January 06, 2011|By Tom Titus

With the rain pouring outside and Laguna Canyon Road blocked to traffic a couple of miles away, one might not expect an appreciable turnout at a Laguna Playhouse matinee of what's very nearly a one-show production.

One would be impressed, nay astonished, then, at the packed house that turned out for Hershey Felder's "The Great American Songbook," which bowed in Sunday and will be repeated twice more at the end of the month.

It's all due to Felder's enormous popularity with playhouse audiences, established in 2010 with "George Gershwin Alone," "Monsieur Chopin" and "Beethoven as I Knew Him." He's now an established old friend, and that's how he presents his latest one-man show.


Felder, an enormously talented actor and musician, establishes an up close and personal rapport in this new venture, which spotlights the composers who changed the face of Broadway. Theatergoers are invited to sing along with the great Broadway songs of the 20th century — and might even get the chance for a solo number if they catch the star's attention.

Unlike the previous shows, "Songbook" is an uninterrupted sing-along, with Felder quickly giving the audience the song's next line — although it's doubtful too many people needed the extra help since the songs themselves are classics.

In an interesting but incomplete musical history lesson, Felder pays tribute to the greats of the Broadway composing and lyric writing fraternity — Irving Berlin, Jerome Kern and the words-and-music kings Richard Rodgers and Oscar Hammerstein II. Apparently time considerations prevent him from finishing up with an advertised salute to the reigning Broadway monarch, Stephen Sondheim.

Among Felder's bag of tricks is an impromptu duet by two unrelated audience members — "Some Enchanted Evening" from "South Pacific." He cancels out the potential artistic risks by having the "singers" lip-sync the words while he warbles both parts.

Occasionally, he'll draw a theatergoer with true vocal ability — as he did Sunday when a lady named Nancy produced a lusty solo from the back of the house.

There are no costumes, no setting apart from a piano and a single parchment backdrop in Felder's latest effort. It's all part of the host's plan to bring singer and audience closer together, which he accomplishes splendidly.

Laguna playgoers won't have to wait too long to catch a Felder performance again.

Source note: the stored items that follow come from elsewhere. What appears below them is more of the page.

-- ==== Sys2Proof/Machine/Ops.lean ====
section
/-! DEFINITION. Operations that every family shares: poisoning of windows, FAULT flits and reports, entry into a path's
safe state (R363), Fatal (R371), the clock-loss path (R373), events to the cores (R485), and the raising of a fault source
with its record, entry and reaction (R355-R367). -/

namespace Sys2Proof.Machine

/-! ### Windows -/

/-- A window takes a cause of R324: the first in time is kept, each sets its bit. -/
def WinSt.take (w : WinSt) (c : Nat) : WinSt :=
  { w with cause := if w.causes = 0 then c else w.cause, causes := w.causes ||| BitVec.ofNat 16 (2 ^ c) }

/-- Every open context of pair `n` takes cause `c`, and so does every bank of it that is FORMING (R315, R317). -/
def poisonPair (n c : Nat) (s : State) : State :=
  each [0, 1, 2, 3] (fun k s =>
    if (s.ctxAt n k).isOpen then s.modCtx n k (fun x => { x with win := x.win.take c }) else s) s

/-! ### FAULT flits -/

/-- What a FAULT flit reports (R233). -/
structure FaultRep where
  source : Nat
  cls : Nat
  dirToI : Bool := false
  void : Bool := false
  device : Bool := false
  first : Nat := 0xFFFFFF
  last : Nat := 0xFFFFFF
  firstK : Nat := 0xFFFFFFFF
  lastK : Nat := 0xFFFFFFFF
deriving DecidableEq, Repr

/-- The payload of a FAULT flit (R233). -/
def faultPayload (r : FaultRep) (t : BitVec 64) : List Byte :=
  bytesOf 2 r.source ++ bytesOf 1 r.cls
    ++ bytesOf 1 ((if r.dirToI then 1 else 0) + (if r.void then 2 else 0) + (if r.device then 4 else 0))
    ++ bytesOf 8 (t &&& 0x8FFFFFFFFFFFFFFF#64).toNat ++ bytesOf 3 r.first ++ bytesOf 3 r.last
    ++ bytesOf 4 r.firstK ++ bytesOf 4 r.lastK

/-- A new sequenced flit joins those waiting, in the framing order of R196: FAULT flits first, then DATA with its
LINE_EVENT flits, then every other. -/
def TxFlit.group (f : TxFlit) : Nat := if f.typ = 6 then 0 else if f.typ = 1 ∨ (f.typ = 2 ∧ f.cls = 1) then 1 else 2

/-- Insert in framing order. -/
def enqueue (f : TxFlit) : List TxFlit → List TxFlit
  | [] => [f]
  | g :: t => if f.group < g.group then f :: g :: t else g :: enqueue f t

/-- Queue a flit on the link of I-port slot `ip`. -/
def State.sendFlit (s : State) (ip : Nat) (f : TxFlit) : State :=
  s.modLink ip (fun l => { l with wait := enqueue f l.wait })

/-- Queue a FAULT flit of path `n` (R233). -/
def State.sendFault (s : State) (n : Nat) (r : FaultRep) : State :=
  s.stamped.sendFlit (s.pathI n) { typ := 6, path := s.pathLead n, payload := faultPayload r s.stamp }

/-- Queue a CTRL flit of path `n` with a payload. -/
def State.sendCtrl (s : State) (n cls : Nat) (payload : List Byte) : State :=
  s.sendFlit (s.pathI n) { typ := 2, cls := cls, flags := BitVec.ofNat 8 (16 * cls), path := s.pathLead n, payload := payload }

/-- Free the accepted I→D DATA flits of path `n` that are not played out, and report them by sequence range in a FAULT
flit and a REPORT entry (R240, R32). A slip reports from the flit that is missing (R229). -/
def reportCells (n : Nat) (r : FaultRep) (s : State) : State :=
  let cells := ((s.portAt (s.pathI n)).link.cells).filter (fun c => c.typ = 1)
  match cells.head?, cells.getLast? with
  | some a, some b =>
    let k := (s.pathAt n).playNext
    let missing := r.source = srcPath n 1 ∧ a.interval ≠ k
    let q := if missing then (s.portAt (s.pathI n)).link.ack.toNat + 1 else a.seq.toNat
    let k := if missing then k else a.interval
    let s := s.modLink (s.pathI n) (fun l => { l with cells := l.cells.filter (fun c => c.typ ≠ 1) })
    let s := s.sendFault n { r with first := q, last := b.seq.toNat, firstK := k, lastK := b.interval }
    s.logEvent (reportEntry n 0 false q b.seq.toNat k)
  | _, _ => s.sendFault n r

/-- Report the run of D→I intervals that were not carried (R215). -/
def reportRun (n : Nat) (r : FaultRep) (s : State) : State :=
  match (s.pathAt n).lostRun with
  | none => s
  | some (a, b) =>
    let s := s.modPath n (fun p => { p with lostRun := none })
    let s := s.sendFault n { r with dirToI := true, firstK := a, lastK := b }
    s.logEvent (reportEntry n 1 false 0 0 a)

/-! ### The path safe state -/

/-- Streams that are listed, with a test on their number. -/
def State.streamsOf (s : State) (f : Nat → Bool) : List Nat := (s.spl.strm.entries.map (·.1)).filter f

/-- Capture streams of path `n`. -/
def State.captureOf (s : State) (n : Nat) : List Nat :=
  s.streamsOf (fun k => s.stEn k && s.stRole k == 0 && s.stPath k == n)

/-- Flag the records that span the safe state (R266). -/
def flagSafe (n : Nat) (s : State) : State :=
  each (s.captureOf n) (fun k s => s.modStrm k (fun x =>
    { x with cur := x.cur.map (fun r => { r with flags := r.flags ||| 4 }),
             evRec := x.evRec.map (fun r => { r with flags := r.flags ||| 4 }) })) s

/-- The members of a group that follow a stimulus: their D lanes carry the path's traffic (R22, R171). -/
def State.sites (s : State) (n : Nat) : List Nat := (s.group n).filter (fun m => (s.pathAt m).dOut == 1)

/-- A stimulus that no site of the group of path `n` follows any more ends (R171, R363). -/
def endStim (n : Nat) (s : State) : State :=
  if (s.sites n).isEmpty then s.modPath (s.pathLead n) (fun p => { p with stim := false }) else s

/-- Phase code (R176). -/
def Phase.code : Phase → Nat
  | .steady => 0 | .drain => 1 | .dark => 2 | .wake => 3 | .ladder => 4 | .train => 5

/-- The datapath part of a path's entry into its safe state (R363): transmitters, stimulus, tunnel, windows, captures,
training. A ladder stops, and every I lane sends HOLD sets at 2.5 Gb/s (R153). -/
def safeDatapath (n : Nat) (s : State) : State :=
  let p := s.pathAt n
  let s := each (s.dLanes n) (fun l s => s.modLane l (fun x => { x with txIdle := true })) s
  let s := if p.mode = .pass then each (s.iLanes n) (fun l s => s.modLane l (fun x => { x with txIdle := true })) s else s
  let s := s.modPath n (fun p => { p with
    safe := true, dOut := 0, timeline := none, packBits := [], packArr := [],
    ladStop := p.ladStop || p.phase = .ladder, dTrain := if p.dTrain = 1 then 0 else p.dTrain,
    upPend := p.upPend || p.phase = .ladder })
  let s := endStim n s
  let s := if s.pathLead n = n ∧ p.mode.family then
      s.modLink (s.pathI n) (fun l => { l with tunnel := 0, tunRx := l.tunRx.set none 1 none, rxCount := 0 }) else s
  let s := if p.phase = .ladder ∧ s.pathLead n = n then
      each (s.iLanes n) (fun l s => (s.modLtr l (fun x => { x with sends := 3 })).modLane l (fun x => { x with
        anchor := .search, eligible := false, txIdle := false, precTx := false, precRx := false }))
        (s.modLad (s.pathI n) (fun l => { l with rate := 0, changing := none, hold := none, sends := [] })) else s
  flagSafe n (poisonPair n 4 s)

/-- The cause retains the path's accepted flits, which are delivered after the bring-up (R33, R236, R239). -/
def Hold.retains : Hold → Bool
  | .reset | .domain _ => true
  | _ => false

/-- A path takes a holding cause (R364). -/
def State.addHold (s : State) (n : Nat) (h : Hold) : State :=
  s.modPath n (fun p => { p with holds := if p.holds.contains h then p.holds else p.holds ++ [h] })

/-- A path takes a holding cause; it enters its safe state if it is not in it (R363, R364). `flit` says whether a FAULT
flit is framed. In its safe state already, a path has accepted flits to report where a reset retained them (R240). -/
def enterSafe (n : Nat) (h : Hold) (r : FaultRep) (flit : Bool) (s : State) : State :=
  if !s.pathEn n then s else
  let s := s.addHold n h
  if (s.pathAt n).safe then
    (if flit && (s.pathAt n).mode.family && !h.retains && s.pathLead n == n
        && ((s.portAt (s.pathI n)).link.cells.any (fun c => c.typ == 1)) then reportCells n r s else s)
  else
  let s := safeDatapath n s
  let s := if flit && (s.pathAt n).mode.family then
      reportRun n r (if h.retains then s.sendFault n r else reportCells n r s) else s
  s.logEvent (phaseEntry .hardware n (s.pathAt n).mode.code (s.pathAt n).phase.code 2)

/-- A fault of the stimulus of a group puts every slot of it in its safe state (R171, R293). -/
def stimSafe (n src : Nat) (s : State) : State :=
  each (s.group n) (fun m s => enterSafe m (.source src) { source := src, cls := (s.srcAt src).cls } true s) s

/-! ### Events to the cores -/

/-- The route of event `e` to core `c` (R486). -/
def State.routed (s : State) (e c : Nat) : Bool :=
  if e = 2252 then c = 0 else s.bit (0x70800 + 4 * (e / 8)) (4 * (e % 8) + c)

/-- Deliver event `e` to the interrupt input of each routed core (R485); a core in WAIT that is not halted wakes. -/
def deliver (e : Nat) (s : State) : State :=
  each [0, 1, 2, 3] (fun c s =>
    if s.routed e c then
      s.modCore c (fun x => { x with events := if x.events.contains e then x.events else x.events ++ [e],
                                     waiting := x.waiting && x.halted })
    else s) s

/-! ### Fatal and clock loss -/

/-- Every data lane's transmitter in electrical idle with its common mode held. -/
def allIdle (s : State) : State := each (List.range 128) (fun l s => s.modLane l (fun x => { x with txIdle := true })) s

/-- Logbook entries that the LOG records of a list carry. -/
def logRecs (l : List Rec) : Nat := l.foldl (fun a r => a + r.payload.length / 32) 0

/-- Discard what is in staging (R261, R371); the entries of LOG records lost there stay in the ring (R410). -/
def discardStaging (s : State) : State :=
  let s := each (s.streamsOf (fun _ => true)) (fun k s => s.modStrm k (fun x =>
    { x with cur := none, evRec := none, staged := [], uncommitted := [] })) s
  { s with log := { s.log with recorded := logRecs (s.strmAt 1022).written } }

/-- The part of path `n` in the device-wide safe state of a Fatal raising (R371): its FAULT flit, with the ranges of R240,
is sent also when the path is in its safe state already. -/
def fatalPath (src n : Nat) (s : State) : State :=
  let r : FaultRep := { source := src, cls := 3, device := true }
  let p := s.pathAt n
  let cells := s.pathLead n == n && (s.portAt (s.pathI n)).link.cells.any (fun c => c.typ == 1)
  let s := enterSafe n .fatal r true s
  if p.safe && p.mode.family && !cells then s.sendFault n r else s

/-- A Fatal raising sets the Fatal latch and the device-wide safe state follows (R371). -/
def goFatal (src : Nat) (s : State) : State :=
  if s.pwr.fatal then s else
  let s := s.modPwr (fun p => { p with fatal := true, fatalSrc := src, fatalAt := s.now, txHiZ := p.txHiZ || src = srcGlobal 42 })
  let s := each (paths.filter s.pathEn) (fatalPath src) s
  discardStaging s

/-- The paths that enter their safe state by a Fatal raising (R360, R371): every enabled path that is not in it. -/
def State.fatalEnters (s : State) : List Nat :=
  if s.pwr.fatal then [] else paths.filter (fun n => s.pathEn n && !(s.pathAt n).safe)

/-- The clock-loss path (R373). -/
def clockLoss (src : Nat) (s : State) : State :=
  let t := s.stamp
  let rc := 2 ^ 95 + (src % 4096) * 2 ^ 64 + (t &&& 0x8FFFFFFFFFFFFFFF#64).toNat
  let s := allIdle s.stamped
  let s := each [0, 1, 2, 3] (fun h s => s.modHbm h (fun x => { x with selfRefresh := true })) s
  { s with pwr := { s.pwr with clkLost := true, avsRun := false, refSince := s.now },
           dbg := if s.pwr.clkLost then s.dbg else { s.dbg with lastFrame := s.now - s.dbg.lastFrame },
           flt := { s.flt with resetCause := BitVec.ofNat 96 rc } }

He opens Saturday night with "Maestro: The Art of Leonard Bernstein," which will play through Feb. 6.

And another two weekends of "Monsieur Chopin" are scheduled next month, Feb. 17 to 20 and 24 to 27. Like Old Man River, which he features in his "Songbook," Hershey Felder just keeps rolling along.


WHAT: Hershey Felder's "Great American Songbook"

WHERE: Laguna Playhouse, 606 Laguna Canyon Road, Laguna Beach

WHEN: Returning Jan. 30 at 7 p.m. and Jan. 31 at 8 p.m.